## PROBLEM TO WORK ON
With the material below, print exactly the lines between the line holding "let st := (loopWord s u 0x0C).toNat" and the line holding "lap := lapD", inclusive. Add nothing else.
_ _ _ _
-- ==== Sys2Proof/Machine/Ctl.lean ====
section
/-!
DEFINITION. The control engine: ticks, the queue, the loop law, groups, commits, fallback and the test generator
(spec/07_control.md R195 to R226).
-/
namespace Sys2Proof.Machine
open Sys2Proof

def setCtl (x : Ctl) (s : State) : State := { s with ctl := x }

def loopRun (s : State) (n : Nat) : LoopRun := tget (fun _ => ({ } : LoopRun)) s.ctl.run n

def setLoopRun (n : Nat) (x : LoopRun) (s : State) : State :=
  { s with ctl := { s.ctl with run := tput (fun _ => ({ } : LoopRun)) s.ctl.run n x } }

/-! ### Configuration (R225) -/

/-- Word `o` of the active copy of a loop's block; the copies are kept by register address. -/
def loopWord (s : State) (n o : Nat) : Word := tget resetWord s.ctl.active (0xA0061000 + n * 128 + o)

/-- A field of the active copy. -/
def loopFld (s : State) (n o lo w : Nat) : Nat := fget (loopWord s n o) lo w

/-- The words of a snapshot of a loop's block, by offset. -/
def snapWord (t : Tab Word) (o : Nat) : Word := tget (fun o => resetWord (0xA0061000 + o)) t o
def snapFld (t : Tab Word) (o lo w : Nat) : Nat := fget (snapWord t o) lo w
def snapF (t : Tab Word) (o : Nat) : FVal := finiteWord (snapWord t o)

/-- The entries of a table from key `a` on, `n` keys, moved to start at 0. -/
def tslice {α : Type} (t : Tab α) (a n : Nat) : Tab α :=
  (t.filter (fun q => decide (a ≤ q.1 ∧ q.1 < a + n))).map (fun q => (q.1 - a, q.2))

/-- The table without its keys from `a` on, `n` keys. -/
def tcut {α : Type} (t : Tab α) (a n : Nat) : Tab α := t.filter (fun q => !decide (a ≤ q.1 ∧ q.1 < a + n))

/-- The loop's STATE: 0 OFF, 1 RUN, 2 FALLBACK, 3 FAULT (R219). -/
def loopState (s : State) (n : Nat) : Nat := fld s (CTL_LOOPn_STATUS.STATE n)

/-- Enter a loop state; CTL_FAULTED shows loops in FALLBACK or FAULT (R219). -/
def setLoopState (n st : Nat) (s : State) : State :=
  setFld (setFld s (CTL_LOOPn_STATUS.STATE n) st) ⟨CTL_FAULTED, n, 1⟩ (bit (decide (2 ≤ st)))

/-- The enabled members of a group (R207). -/
def groupMembers (s : State) (g : Nat) : List Nat :=
  idxWhere 32 (fun n => decide (loopFld s n 0 31 1 ≠ 0) && decide (loopFld s n 0 25 1 ≠ 0) && decide (loopFld s n 0 22 3 = g))

/-- The members of the unit with index `u`, if there is one (R197): a loop outside a group, or a group by its leader. -/
def unitMembers (s : State) (u : Nat) : List Nat :=
  if loopFld s u 0 31 1 = 0 then []
  else if loopFld s u 0 25 1 = 0 then [u]
  else
    let ms := groupMembers s (loopFld s u 0 22 3)
    if ms.head? = some u then ms else []

/-- CTL_GROUPg_MEMBERS, VALID and LEADER follow the active configuration. -/
def showGroup (s : State) (g : Nat) : State :=
  let ms := groupMembers s g
  let s1 := wr s (CTL_GROUPg_MEMBERS g) (w32 (ms.foldl (fun a n => a + 2 ^ n) 0))
  setFld (setFlag s1 (CTL_GROUPg_STATUS.VALID g) (decide (ms ≠ []))) (CTL_GROUPg_STATUS.LEADER g) (ms.head?.getD 0)

/-- A loop starts (R204, R219): the law's variables are cleared; the last committed value stays, and what the latest evaluation shows. -/
def startLoop (n : Nat) (s : State) : State :=
  let x := loopRun s n
  let s1 := setLoopRun n { a := x.a, tickLap := x.tickLap, u := x.u, fb := x.fb } s
  let s2 := setFld (setFld s1 (CTL_LOOPn_STATUS.CAUSE n) 0) (CTL_LOOPn_STATUS.OVR_RUN n) 0
  setLoopState n 1 (setFlag s2 (CTL_LOOPn_STATUS.ALT_ACTIVE n) false)

/-- A loop is turned OFF: its ticks and its uncommitted outputs are dropped (R219), and it is no longer its group's winner. -/
def stopLoop (n : Nat) (s : State) : State :=
  let x := s.ctl
  let s1 := setCtl { x with queue := x.queue.filter (fun t => decide (t.loop ≠ n)), evals := x.evals.filter (fun e => decide (e.tick.loop ≠ n)) } s
  setLoopState n 0 (setFlag (setFlag s1 (CTL_LOOPn_STATUS.WINNER n) false) (CTL_LOOPn_STATUS.ALT_ACTIVE n) false)

/-- The word offsets of a loop's block that are shadowed. -/
def loopWords : List Nat := [0x00, 0x04, 0x08, 0x0C, 0x14, 0x18, 0x1C, 0x20, 0x24, 0x28, 0x2C, 0x30, 0x34, 0x38, 0x3C, 0x40]

/-- COMMIT copies the shadow of one loop and of its gain tables; EN starts or stops it (R204, R219, R225). -/
def commitLoop (s : State) (n : Nat) : State :=
  let b := 0xA0061000 + n * 128
  let act := loopWords.foldl (fun t o => tput resetWord t (b + o) (rd s (b + o))) s.ctl.active
  let pts := tslice s.regs (0xB0030000 + n * 0x400) 0x300
  let gain := pts.foldl (fun t q => tput (fun _ => (0 : Word)) t (n * 0x400 + q.1) q.2) (tcut s.ctl.gain (n * 0x400) 0x400)
  let s1 := setCtl { s.ctl with active := act, gain := gain } s
  let en := decide (loopFld s1 n 0 31 1 ≠ 0)
  if en && decide (loopState s1 n = 0) then startLoop n s1
  else if !en && decide (loopState s1 n ≠ 0) then stopLoop n s1
  else s1

/-! ### Commands (R219, R220, R225, R226) -/

/-- LOOP_COMMIT_CMD (R225). -/
def execLoopCommitCmd (s : State) : Host.Outcome State Fault Refusal :=
  if isPending s CTL_CMD then done (reject CTL_CMD 2 s) else done (accept CTL_CMD 1 s)

/-- LOOP_RESUME (R219). -/
def execLoopResume (n : Fin 32) (s : State) : Host.Outcome State Fault Refusal :=
  if isPending s CTL_CMD then done (reject CTL_CMD 2 s)
  else if loopState s n < 2 then done (refuse CTL_CMD s)
  else done (accept CTL_CMD (w32 (n.val * 256 + 2)) s)

def testRunning (s : State) : Bool := flag s CTL_TEST_STATUS.RUNNING

/-- TEST_START, judged in the order of R220. -/
def execTestStart (s : State) : Host.Outcome State Fault Refusal :=
  if isPending s CTL_CMD || testRunning s then done (reject CTL_CMD 2 s)
  else if loopState s (fld s CTL_TEST_CFG.LOOP) ≠ 1 then done (refuse CTL_CMD s)
  else if fld s CTL_TEST_CFG.WAVE = 3 ∧ fld s CTL_TEST_TLEN.VALUE = 0 then done (reject CTL_CMD 3 s)
  else done (accept CTL_CMD 3 s)

/-- TEST_STOP (R226). -/
def execTestStop (s : State) : Host.Outcome State Fault Refusal :=
  if isPending s CTL_CMD then done (reject CTL_CMD 2 s)
  else if testRunning s then done (accept CTL_CMD 4 s)
  else done (refuse CTL_CMD s)

/-- The order of the maximal-length sequence (R226). -/
def prbsOrder (o : Nat) : Nat := match o with | 1 => 9 | 2 => 15 | _ => 7

/-- The generator starts at S, seeded with all ones (R220, R221); its settings are those in force at S. -/
def startTest (s : State) : State :=
  let order := prbsOrder (fld s CTL_TEST_CFG.ORDER)
  let g : TestGen := {
    loop := fld s CTL_TEST_CFG.LOOP, point := flag s CTL_TEST_CFG.POINT, wave := fld s CTL_TEST_CFG.WAVE,
    hold := max 1 (fld s CTL_TEST_CFG.HOLD), order := order, amp := finiteWord (rd s CTL_TEST_AMP),
    f0 := finiteWord (rd s CTL_TEST_F0), f1 := finiteWord (rd s CTL_TEST_F1), len := fld s CTL_TEST_LEN.VALUE,
    tlen := min 4096 (fld s CTL_TEST_TLEN.VALUE), start := s.bnd, lfsr := 2 ^ order - 1 }
  wr (setCtl { s.ctl with test := g, trace := none } s) CTL_TEST_STATUS (w32 (2 ^ 31))

/-- The generator stops, and CTL_TEST_END is posted (R221). -/
def stopTest (s : State) : State := raise 177 (setFlag s CTL_TEST_STATUS.RUNNING false)

/-- CTL_TEST_END (R221): LEN ticks have been evaluated. -/
def execCtlTestEnd (s : State) : Host.Outcome State Fault Refusal :=
  let g := s.ctl.test
  if testRunning s && decide (0 < g.len ∧ g.len ≤ g.ticks) then done (stopTest s) else done s

/-- RESUME takes effect: RUN on the primary feedback; the integrator is set at the first tick (R219). -/
def resumeLoop (n : Nat) (s : State) : State :=
  let x := loopRun s n
  let s1 := setLoopRun n { x with resumed := true, altLost := false } s
  let s2 := setFld (setFld s1 (CTL_LOOPn_STATUS.CAUSE n) 0) (CTL_LOOPn_STATUS.OVR_RUN n) 0
  setLoopState n 1 (setFlag s2 (CTL_LOOPn_STATUS.ALT_ACTIVE n) false)

/-! ### Setpoints and outputs written by software (R211, R214, R225) -/

/-- SETPOINT_WRITE (R214): it takes effect at the next lap boundary. -/
def execSetpointWrite (n : Fin 32) (value : Word) (s : State) : Host.Outcome State Fault Refusal :=
  done (setCtl { s.ctl with setpoints := s.ctl.setpoints ++ [(n.val, value)] } s)

/-- Put a setpoint in force. -/
def putSetpoint (n : Nat) (w : Word) (s : State) : State := wr s (CTL_LOOPn_SETPOINT n) w

/-- A write of an output register: what it addresses and when it acts (R211, R225). -/
def outputWrite (a : Nat) (w : Word) (s : State) : State :=
  if 0xA0060200 ≤ a ∧ a < 0xA0060240 then
    setOut { s.out with aout := s.out.aout ++ [((a - 0xA0060200) / 4, w)] } s
  else if 0xA0060240 ≤ a ∧ a < 0xA00602C0 then
    if a % 8 = 4 then setOut { s.out with duty := s.out.duty ++ [((a - 0xA0060240) / 8, w)] } s
    else { s with nextRegs := s.nextRegs ++ [(a, w &&& 0xE000FFFF)] }
  else if 0xA0060400 ≤ a ∧ a < 0xA0060600 then
    if a % 16 = 0 then { s with nextRegs := s.nextRegs ++ [(a, w &&& 0xC3FFFFFF)] }
    else if a % 16 = 4 then { s with nextRegs := s.nextRegs ++ [(a, w &&& 0xFFFF)] }
    else s
  else s

/-- OUTPUT_REGISTER_WRITE (R211): `addr` is the address of a CTL_AOUTj, CTL_PWMj or CTL_DRIVEd word; writes to other addresses are
not this command. -/
def execOutputRegisterWrite (addr : Nat) (value : Word) (s : State) : Host.Outcome State Fault Refusal :=
  done (outputWrite (addr / 4 * 4) value s)

/-- PWM_PERIOD_START (R213): at a boundary whose lap count is a multiple of PERIOD the duty in force is taken over. -/
def execPwmPeriodStart (j : Fin 16) (s : State) : Host.Outcome State Fault Refusal :=
  if lapD s % pwmPeriod s j = 0 ∧ s.tbs.pacer.ofs = 0 then
    done (setOut { s.out with pwmNow := tput (fun _ => 0) s.out.pwmNow j (fld s (CTL_PWMj_DUTY.DUTY j)) } s)
  else done s

/-! ### Ticks (R196 to R201) -/

/-- ⌊sdiff48(position, 0) / TSTRIDE⌋. -/
def strideIndex (pos : Int) (stride : Nat) : Int := sdiff48 pos 0 / (max 1 stride : Nat)

/-- Whether the unit led by loop `u` is due at the present boundary (R196, R207). -/
def tickDue (s : State) (u : Nat) : Bool :=
  match loopFld s u 0 28 3 with
  | 1 =>
    let n := clampNat 16 65536 (loopFld s u 4 0 17)
    decide (lapD s % n = loopFld s u 8 0 16 % n)
  | 2 => nbit s.ctl.slMask u
  | 3 =>
    let t := loopFld s u 0 20 2
    let st := (loopWord s u 0x0C).toNat
    !dataStepped s t &&
      decide (strideIndex (dataTally s t).1 st ≠ strideIndex (tallyBefore s t).1 st)
  | _ => false

/-- The tap of a channel as the hold cells show it (R21, R156). -/
def tapOf (s : State) (c : Nat) : Tap :=
  let x := redChan s c
  { value := x.tapValue, tag := x.tapTag, seq := x.tapSeq }

/-- The snapshots of loop `n` at its tick boundary (R199). -/
def snapTick (s : State) (u n : Nat) : Tick :=
  { loop := n, unit := u, bnd := s.bnd, lap := lapD s, fb := tapOf s (loopFld s n 0 0 8), alt := tapOf s (loopFld s n 0x30 16 8),
    sp := rd s (CTL_LOOPn_SETPOINT n), cfg := tslice s.ctl.active (0xA0061000 + n * 128) 128,
    gain := tslice s.ctl.gain (n * 0x400) 0x400 }

/-- One member's part of an overrun (R200, R219). -/
def overrunMember (s : State) (n : Nat) : State :=
  let run := min 15 (fld s (CTL_LOOPn_STATUS.OVR_RUN n) + 1)
  let s1 := setFld (addSat (setFlag s (CTL_LOOPn_STATUS.OVERRUN n) true) (CTL_LOOPn_STATUS.OVERRUNS n) 1)
    (CTL_LOOPn_STATUS.OVR_RUN n) run
  let s2 := raise 172 (setFld s1 ⟨CTL_OVR_STICKY, n, 1⟩ 1)
  if max 1 (loopFld s2 n 0x30 24 4) ≤ run ∧ (loopState s2 n = 1 ∨ loopState s2 n = 2) then
    raise 173 (setLoopState n 3 s2)
  else s2

/-- Place ticks of one boundary behind every tick queued earlier, in ascending unit index (R197). -/
def enqueue (ts : List Tick) (u b : Nat) (q : List Tick) : List Tick :=
  q.takeWhile (fun t => decide (t.bnd < b) || decide (t.unit < u)) ++ ts ++
    q.dropWhile (fun t => decide (t.bnd < b) || decide (t.unit < u))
_ _ _ _
## RESULT OF THE TASK
    let st := (loopWord s u 0x0C).toNat
    !dataStepped s t &&
      decide (strideIndex (dataTally s t).1 st ≠ strideIndex (tallyBefore s t).1 st)
  | _ => false

/-- The tap of a channel as the hold cells show it (R21, R156). -/
def tapOf (s : State) (c : Nat) : Tap :=
  let x := redChan s c
  { value := x.tapValue, tag := x.tapTag, seq := x.tapSeq }

/-- The snapshots of loop `n` at its tick boundary (R199). -/
def snapTick (s : State) (u n : Nat) : Tick :=
  { loop := n, unit := u, bnd := s.bnd, lap := lapD s, fb := tapOf s (loopFld s n 0 0 8), alt := tapOf s (loopFld s n 0x30 16 8),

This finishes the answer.